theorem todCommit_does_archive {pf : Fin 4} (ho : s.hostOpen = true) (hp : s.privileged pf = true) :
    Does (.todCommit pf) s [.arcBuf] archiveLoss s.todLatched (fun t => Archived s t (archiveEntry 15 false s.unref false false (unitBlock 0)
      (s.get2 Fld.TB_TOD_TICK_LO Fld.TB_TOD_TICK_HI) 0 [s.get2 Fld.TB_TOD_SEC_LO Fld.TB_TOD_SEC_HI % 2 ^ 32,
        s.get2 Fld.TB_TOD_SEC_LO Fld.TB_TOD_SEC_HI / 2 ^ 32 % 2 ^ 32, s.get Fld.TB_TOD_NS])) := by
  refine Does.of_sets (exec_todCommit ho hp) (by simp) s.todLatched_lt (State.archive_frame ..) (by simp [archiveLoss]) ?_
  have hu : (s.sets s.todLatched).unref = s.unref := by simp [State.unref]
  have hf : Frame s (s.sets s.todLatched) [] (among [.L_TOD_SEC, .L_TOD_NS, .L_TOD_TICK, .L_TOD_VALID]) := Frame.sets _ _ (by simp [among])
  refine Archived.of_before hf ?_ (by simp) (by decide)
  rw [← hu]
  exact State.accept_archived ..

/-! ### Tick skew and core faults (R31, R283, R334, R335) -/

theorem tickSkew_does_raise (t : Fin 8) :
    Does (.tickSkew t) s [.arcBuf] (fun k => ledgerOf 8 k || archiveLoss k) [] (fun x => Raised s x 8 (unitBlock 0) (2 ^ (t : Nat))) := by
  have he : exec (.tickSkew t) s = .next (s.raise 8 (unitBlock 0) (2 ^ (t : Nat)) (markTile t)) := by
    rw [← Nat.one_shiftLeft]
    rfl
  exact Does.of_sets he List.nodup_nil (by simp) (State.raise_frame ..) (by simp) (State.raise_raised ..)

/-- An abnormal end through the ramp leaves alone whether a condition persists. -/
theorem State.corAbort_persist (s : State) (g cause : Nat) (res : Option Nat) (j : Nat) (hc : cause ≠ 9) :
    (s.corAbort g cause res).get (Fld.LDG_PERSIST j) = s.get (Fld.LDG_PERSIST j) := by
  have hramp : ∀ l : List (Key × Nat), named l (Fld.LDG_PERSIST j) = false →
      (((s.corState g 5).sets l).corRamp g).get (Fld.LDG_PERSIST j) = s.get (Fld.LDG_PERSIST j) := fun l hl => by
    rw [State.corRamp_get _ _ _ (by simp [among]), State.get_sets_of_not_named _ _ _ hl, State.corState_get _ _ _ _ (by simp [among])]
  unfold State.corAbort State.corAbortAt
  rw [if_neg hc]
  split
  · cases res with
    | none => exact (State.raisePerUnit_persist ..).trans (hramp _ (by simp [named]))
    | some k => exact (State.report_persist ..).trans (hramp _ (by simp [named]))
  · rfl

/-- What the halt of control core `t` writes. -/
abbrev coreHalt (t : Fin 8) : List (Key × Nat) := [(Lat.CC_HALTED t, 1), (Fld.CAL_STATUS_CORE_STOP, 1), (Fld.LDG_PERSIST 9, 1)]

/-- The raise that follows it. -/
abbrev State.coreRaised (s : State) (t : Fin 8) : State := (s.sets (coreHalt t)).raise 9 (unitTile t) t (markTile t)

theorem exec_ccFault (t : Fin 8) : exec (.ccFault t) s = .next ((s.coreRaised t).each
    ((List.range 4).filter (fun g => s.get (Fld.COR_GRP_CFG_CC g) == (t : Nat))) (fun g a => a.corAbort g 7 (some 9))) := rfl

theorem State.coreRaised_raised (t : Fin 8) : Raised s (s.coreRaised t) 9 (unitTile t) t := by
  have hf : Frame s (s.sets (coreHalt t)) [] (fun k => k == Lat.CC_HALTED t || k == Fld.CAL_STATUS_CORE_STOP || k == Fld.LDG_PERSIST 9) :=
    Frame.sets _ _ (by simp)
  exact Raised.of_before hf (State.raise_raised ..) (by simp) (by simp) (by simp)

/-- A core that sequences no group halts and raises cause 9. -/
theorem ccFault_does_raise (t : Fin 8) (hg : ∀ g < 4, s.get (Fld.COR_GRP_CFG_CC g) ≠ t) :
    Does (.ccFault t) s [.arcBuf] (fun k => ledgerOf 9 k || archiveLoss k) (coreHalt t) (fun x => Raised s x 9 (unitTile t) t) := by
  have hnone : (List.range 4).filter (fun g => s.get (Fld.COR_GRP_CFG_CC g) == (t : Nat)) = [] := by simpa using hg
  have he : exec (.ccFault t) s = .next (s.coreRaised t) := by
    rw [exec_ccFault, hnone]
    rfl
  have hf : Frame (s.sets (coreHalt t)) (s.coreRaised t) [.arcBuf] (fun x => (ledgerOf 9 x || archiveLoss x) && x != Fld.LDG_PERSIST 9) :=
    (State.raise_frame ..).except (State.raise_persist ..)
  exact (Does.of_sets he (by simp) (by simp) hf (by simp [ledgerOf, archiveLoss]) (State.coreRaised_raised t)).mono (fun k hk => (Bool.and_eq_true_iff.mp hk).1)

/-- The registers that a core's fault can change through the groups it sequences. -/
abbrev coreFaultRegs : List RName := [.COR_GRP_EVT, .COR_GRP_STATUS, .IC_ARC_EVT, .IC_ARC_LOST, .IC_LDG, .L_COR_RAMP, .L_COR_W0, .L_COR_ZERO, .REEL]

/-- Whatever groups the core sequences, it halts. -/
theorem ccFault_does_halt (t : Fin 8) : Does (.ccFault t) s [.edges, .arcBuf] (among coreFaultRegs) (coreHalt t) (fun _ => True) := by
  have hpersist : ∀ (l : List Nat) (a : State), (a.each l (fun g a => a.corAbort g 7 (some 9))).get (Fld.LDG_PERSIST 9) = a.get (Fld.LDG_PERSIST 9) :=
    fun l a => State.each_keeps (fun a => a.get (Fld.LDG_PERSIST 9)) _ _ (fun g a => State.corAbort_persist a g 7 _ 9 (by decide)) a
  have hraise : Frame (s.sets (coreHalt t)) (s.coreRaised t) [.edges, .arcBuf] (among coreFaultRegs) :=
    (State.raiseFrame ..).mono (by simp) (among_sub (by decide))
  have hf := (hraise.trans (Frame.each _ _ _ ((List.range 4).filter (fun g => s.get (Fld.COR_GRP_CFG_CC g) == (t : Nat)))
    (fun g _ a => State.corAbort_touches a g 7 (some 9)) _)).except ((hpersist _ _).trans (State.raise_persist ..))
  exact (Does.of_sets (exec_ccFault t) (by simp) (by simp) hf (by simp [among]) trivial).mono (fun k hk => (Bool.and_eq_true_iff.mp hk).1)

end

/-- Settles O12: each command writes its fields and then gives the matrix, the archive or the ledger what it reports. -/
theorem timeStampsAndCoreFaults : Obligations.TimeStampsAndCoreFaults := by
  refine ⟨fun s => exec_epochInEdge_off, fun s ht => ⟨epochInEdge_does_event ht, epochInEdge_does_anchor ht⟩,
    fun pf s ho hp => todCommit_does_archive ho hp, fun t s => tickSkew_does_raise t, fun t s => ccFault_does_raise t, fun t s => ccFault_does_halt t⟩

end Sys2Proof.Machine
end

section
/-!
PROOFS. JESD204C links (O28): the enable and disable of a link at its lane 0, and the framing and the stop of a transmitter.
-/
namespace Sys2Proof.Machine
* * *
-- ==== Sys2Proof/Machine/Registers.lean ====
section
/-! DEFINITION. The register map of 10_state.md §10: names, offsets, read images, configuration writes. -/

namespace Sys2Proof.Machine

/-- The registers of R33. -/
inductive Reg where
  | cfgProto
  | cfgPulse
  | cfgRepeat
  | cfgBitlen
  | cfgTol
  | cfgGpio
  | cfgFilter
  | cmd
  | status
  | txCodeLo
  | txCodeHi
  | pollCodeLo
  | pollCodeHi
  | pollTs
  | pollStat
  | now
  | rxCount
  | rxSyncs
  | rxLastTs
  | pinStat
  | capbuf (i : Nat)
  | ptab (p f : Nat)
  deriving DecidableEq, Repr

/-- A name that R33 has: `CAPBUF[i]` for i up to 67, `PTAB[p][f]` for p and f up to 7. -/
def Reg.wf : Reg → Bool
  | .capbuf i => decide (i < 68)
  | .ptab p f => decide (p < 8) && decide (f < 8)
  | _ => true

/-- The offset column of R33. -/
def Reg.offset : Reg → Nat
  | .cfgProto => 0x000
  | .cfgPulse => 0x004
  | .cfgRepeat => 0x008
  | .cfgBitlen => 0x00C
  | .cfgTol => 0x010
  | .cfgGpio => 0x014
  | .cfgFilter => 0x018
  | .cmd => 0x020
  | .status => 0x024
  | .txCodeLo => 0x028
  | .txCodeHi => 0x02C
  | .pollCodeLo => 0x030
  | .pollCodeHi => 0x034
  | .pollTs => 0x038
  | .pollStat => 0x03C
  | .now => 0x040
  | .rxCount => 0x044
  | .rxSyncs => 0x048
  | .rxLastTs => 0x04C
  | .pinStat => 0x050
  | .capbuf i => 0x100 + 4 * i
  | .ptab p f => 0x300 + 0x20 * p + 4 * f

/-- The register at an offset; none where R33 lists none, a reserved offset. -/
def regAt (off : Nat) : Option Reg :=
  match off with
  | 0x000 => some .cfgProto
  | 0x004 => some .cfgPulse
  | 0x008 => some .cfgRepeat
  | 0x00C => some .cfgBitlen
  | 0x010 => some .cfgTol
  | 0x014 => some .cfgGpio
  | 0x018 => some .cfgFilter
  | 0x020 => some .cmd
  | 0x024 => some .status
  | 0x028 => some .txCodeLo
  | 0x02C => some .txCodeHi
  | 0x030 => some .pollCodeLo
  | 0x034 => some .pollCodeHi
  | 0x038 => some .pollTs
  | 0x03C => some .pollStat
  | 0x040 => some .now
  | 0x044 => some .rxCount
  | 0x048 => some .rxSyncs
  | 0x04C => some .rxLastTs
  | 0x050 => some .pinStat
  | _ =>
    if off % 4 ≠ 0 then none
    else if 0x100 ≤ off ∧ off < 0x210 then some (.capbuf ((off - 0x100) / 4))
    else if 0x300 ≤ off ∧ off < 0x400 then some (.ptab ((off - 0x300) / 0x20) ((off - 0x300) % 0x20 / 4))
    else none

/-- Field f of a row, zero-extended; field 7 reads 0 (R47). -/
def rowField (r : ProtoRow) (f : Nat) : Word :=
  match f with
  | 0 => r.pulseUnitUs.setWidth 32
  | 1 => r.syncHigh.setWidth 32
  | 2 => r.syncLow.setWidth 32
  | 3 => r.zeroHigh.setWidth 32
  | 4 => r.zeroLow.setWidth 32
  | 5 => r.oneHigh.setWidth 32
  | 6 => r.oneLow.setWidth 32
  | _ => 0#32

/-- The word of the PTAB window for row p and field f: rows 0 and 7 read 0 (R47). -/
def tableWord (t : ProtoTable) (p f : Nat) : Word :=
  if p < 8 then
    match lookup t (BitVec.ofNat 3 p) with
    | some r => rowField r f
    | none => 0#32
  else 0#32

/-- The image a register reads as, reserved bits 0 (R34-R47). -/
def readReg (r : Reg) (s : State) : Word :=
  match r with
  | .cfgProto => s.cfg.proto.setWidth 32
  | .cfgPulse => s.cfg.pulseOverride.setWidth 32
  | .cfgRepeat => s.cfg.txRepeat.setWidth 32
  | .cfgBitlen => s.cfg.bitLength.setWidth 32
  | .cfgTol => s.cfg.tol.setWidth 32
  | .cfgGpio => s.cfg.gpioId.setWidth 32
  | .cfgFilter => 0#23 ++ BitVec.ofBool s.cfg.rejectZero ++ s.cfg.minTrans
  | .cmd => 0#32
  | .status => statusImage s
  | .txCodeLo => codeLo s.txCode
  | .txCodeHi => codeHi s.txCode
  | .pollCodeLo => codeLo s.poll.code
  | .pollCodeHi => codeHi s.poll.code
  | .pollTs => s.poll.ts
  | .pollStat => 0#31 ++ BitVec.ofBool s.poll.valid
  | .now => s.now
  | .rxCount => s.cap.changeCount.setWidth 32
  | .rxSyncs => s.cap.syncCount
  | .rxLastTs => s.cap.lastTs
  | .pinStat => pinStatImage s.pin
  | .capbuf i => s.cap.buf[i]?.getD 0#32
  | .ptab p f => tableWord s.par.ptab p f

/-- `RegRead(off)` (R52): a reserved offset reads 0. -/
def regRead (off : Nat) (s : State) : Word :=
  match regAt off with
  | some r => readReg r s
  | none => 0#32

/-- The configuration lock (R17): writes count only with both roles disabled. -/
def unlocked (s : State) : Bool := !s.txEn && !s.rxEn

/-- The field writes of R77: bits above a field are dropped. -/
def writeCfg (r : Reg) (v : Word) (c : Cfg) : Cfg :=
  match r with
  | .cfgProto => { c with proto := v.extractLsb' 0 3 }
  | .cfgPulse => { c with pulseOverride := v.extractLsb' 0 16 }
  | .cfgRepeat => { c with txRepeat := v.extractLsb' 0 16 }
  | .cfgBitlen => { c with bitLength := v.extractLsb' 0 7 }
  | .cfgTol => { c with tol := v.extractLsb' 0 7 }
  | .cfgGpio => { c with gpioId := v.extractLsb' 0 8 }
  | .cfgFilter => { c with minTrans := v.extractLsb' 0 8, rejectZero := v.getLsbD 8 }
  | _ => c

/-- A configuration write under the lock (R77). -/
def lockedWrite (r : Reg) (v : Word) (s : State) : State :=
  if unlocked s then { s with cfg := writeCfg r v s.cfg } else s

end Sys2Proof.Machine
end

[Problem statement]: Print exactly the lines above, between the one holding "(ho : s.hostOpen" and the one holding "have hu : (s.sets", inclusive, and nothing besides.

[Answer section]:
theorem todCommit_does_archive {pf : Fin 4} (ho : s.hostOpen = true) (hp : s.privileged pf = true) :
    Does (.todCommit pf) s [.arcBuf] archiveLoss s.todLatched (fun t => Archived s t (archiveEntry 15 false s.unref false false (unitBlock 0)
      (s.get2 Fld.TB_TOD_TICK_LO Fld.TB_TOD_TICK_HI) 0 [s.get2 Fld.TB_TOD_SEC_LO Fld.TB_TOD_SEC_HI % 2 ^ 32,
        s.get2 Fld.TB_TOD_SEC_LO Fld.TB_TOD_SEC_HI / 2 ^ 32 % 2 ^ 32, s.get Fld.TB_TOD_NS])) := by
  refine Does.of_sets (exec_todCommit ho hp) (by simp) s.todLatched_lt (State.archive_frame ..) (by simp [archiveLoss]) ?_
  have hu : (s.sets s.todLatched).unref = s.unref := by simp [State.unref]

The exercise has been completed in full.